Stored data
-- ==== Sys2Proof/Certificates/Slice0/Vocabulary.lean ====
section
/-!
DEFINITION. Words that the statements share: the conditions under which a command has its own effect.
-/
namespace Sys2Proof.Machine

/-- The command completes, and the device becomes `d`; the queue and the test port stay. -/
def Completes (i : Instr) (s : State) (d : Dev) : Prop := exec i s = .next { s with dev := d }

/-- The instruction at the program counter is the last of the innermost loop's body (R58). -/
def atLoopEnd (x : Core) : Bool :=
  match x.loops with
  | l :: _ => decide (l.last = x.pc)
  | [] => false

/-- Core c's sequencer executes its next scalar instruction, whose guard is true (R49): it is ready, fetches the instruction, of 8 bytes
or 16, has taken an instruction of the attempt before, and does not stand in a delay slot at a loop's end, which is LOOPFORM (R58). -/
def Takes (d : Dev) (c : Nat) (g : Guard) (long : Bool := false) : Prop :=
  d.seqReady c = true ∧ d.fetched c long = .ok ∧ d.guardOn c g = true ∧ (d.eng c 0).took = true ∧
    (atLoopEnd (d.core c) && (d.core c).slot.isSome) = false

/-- The same for a branch or loop, which also stands neither in a delay slot nor at a loop's end (R57, R58). -/
def TakesFlow (d : Dev) (c : Nat) (g : Guard) : Prop :=
  d.seqReady c = true ∧ d.fetched c false = .ok ∧ d.guardOn c g = true ∧ (d.eng c 0).took = true ∧ (d.core c).slot = none ∧ atLoopEnd (d.core c) = false

/-- Engine e of core c executes the instruction `q` of opcode `op` at the head of its queue. -/
def Executes (d : Dev) (c e op : Nat) (q : QEntry) : Prop :=
  d.engReady c e = true ∧ (d.eng c e).queue.head? = some q ∧ wOp q.word = op ∧ (d.eng c e).took = true

/-- A write of the register only stores its fields: none of the actions of Commit.lean belongs to it. -/
def Dev.plainWrite (d : Dev) (n : RegName) (i : List Nat) (a v : Nat) : Prop :=
  d.commitCore n i v = none ∧ d.commitFabric n i v = none ∧ d.commitPart n i v = none ∧ d.commitMgmt n i a v = none

/-- The command sets lanes `f` of vector register `vd` where `act` says so; every other lane, register, core and unit stays, and the
instruction leaves its queue. -/
def SetsLanes (i : Instr) (s : State) (c vd : Nat) (act : Nat → Bool) (f : Nat → Lane) : Prop :=
  ∃ d, Completes i s d ∧ (∀ k, k < 128 → (d.core c).lane vd k = if act k then f k else (s.dev.core c).lane vd k) ∧
    (∀ r k, k < 128 → r ≠ vd → (d.core c).lane r k = (s.dev.core c).lane r k) ∧
    (d.eng c 2).queue = (s.dev.eng c 2).queue.tail ∧ (∀ k, k ≠ c → d.core k = s.dev.core k) ∧ d = { s.dev with cores := d.cores }

/-- The active lanes of format V, and of format SF. -/
def actV (d : Dev) (c : Nat) (q : QEntry) : Nat → Bool := d.active c (wF q.word 31 27) (wF q.word 26 26 = 1)
def actSF (d : Dev) (c : Nat) (q : QEntry) : Nat → Bool := d.active c (wF q.word 25 21) (wF q.word 20 20 = 1)

/-- A format V instruction: vd := f va vb vd, lane by lane (R60, R132). -/
def LaneOp (i : Instr) (s : State) (c : Nat) (q : QEntry) (f : Lane → Lane → Lane → Lane) : Prop :=
  SetsLanes i s c (wF q.word 48 44) (actV s.dev c q) fun k =>
    f ((s.dev.core c).lane (wF q.word 43 39) k) ((s.dev.core c).lane (wF q.word 38 34) k) ((s.dev.core c).lane (wF q.word 48 44) k)

/-- The bytes of the oldest tile of FIFO n, of `len` bytes. -/
def oldest (d : Dev) (c n len : Nat) : List Byte := (d.core c).tsRead (d.slotAddr c n ((d.core c).fifo n).head) len

/-- The tile form of the SFU can run (R140): it has not begun, its FP32 tile waits in FIFO n with another behind it, and FIFO o takes a tile of format fo. -/
def TileRuns (d : Dev) (c : Nat) (q : QEntry) (n o : Nat) (fo : Fmt) : Prop :=
  (d.eng c 2).begun = false ∧ fmtOf (wF q.word 28 24) = some fo ∧ d.resolveSt c true (fun n => n = 4 || n = 5 || n = 7) (wF q.word 48 43) = .ok n ∧
  d.resolveSt c false (fun n => n = 6) (wF q.word 42 37) = .ok o ∧ n ≠ o ∧ d.canPush c o = true ∧ d.tooBig c o fo.tileBytes = false ∧
  d.fifoOn c n = true ∧ 2 ≤ d.occ c n ∧ d.headLen c n = some 16384

/-- The 4,096 elements of the oldest tile of FIFO n. -/
def tileIn (d : Dev) (c n : Nat) : List Lane := (List.range 4096).map fun i => BitVec.ofNat 32 (elemAt 32 (oldest d c n 16384) i)

/-- The tile's results narrowed to fo, counted, and pushed to FIFO o; the instruction is done (R140, R116, R117). -/
def tileOut (c : Nat) (q : QEntry) (o : Nat) (fo : Fmt) (l : List Lane) (d : Dev) : Dev :=
  let r := encodeTile fo (d.rndOf c 2) (d.eng c 2).e4m3nan (l.map f32)
  let d := (d.gaugeCount c 2 r.2).push c o (wF q.word 28 24) r.1 (Dev.marks r.2)
  d.engDone c 2 ((d.eng c 2).rnd && decide (fo ≠ .flt layFP32))

/-- A sequenced packet is the next that its clear, open context expects, and nothing of the context is held (R246, R249). -/
def NextPkt (d : Dev) (p : Pkt) : Prop :=
  (d.ctx p.dctx).st = .opened ∧ p.sdev = (d.ctx p.dctx).fdev ∧ (d.ctx p.dctx).gcm = false ∧ p.seq < 2 ^ 32 ∧
  (d.ctx p.dctx).b = p.seq ∧ (d.ctx p.dctx).taken = [] ∧ (d.ctx p.dctx).held = [] ∧ d.pastDeadline p.deadline = false

/-- The packet is taken: it leaves the input, and B moves past it. -/
def pktTaken (p : Pkt) (d : Dev) : Dev := ((d.unqueue p).notePartial p.dctx p).markTaken p.dctx p.seq

end Sys2Proof.Machine
end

__Task goal__: The answer must consist of every line above that holds the string "guardOn", copied exactly.

__Completed task__:
  d.seqReady c = true ∧ d.fetched c long = .ok ∧ d.guardOn c g = true ∧ (d.eng c 0).took = true ∧
  d.seqReady c = true ∧ d.fetched c false = .ok ∧ d.guardOn c g = true ∧ (d.eng c 0).took = true ∧ (d.core c).slot = none ∧ atLoopEnd (d.core c) = false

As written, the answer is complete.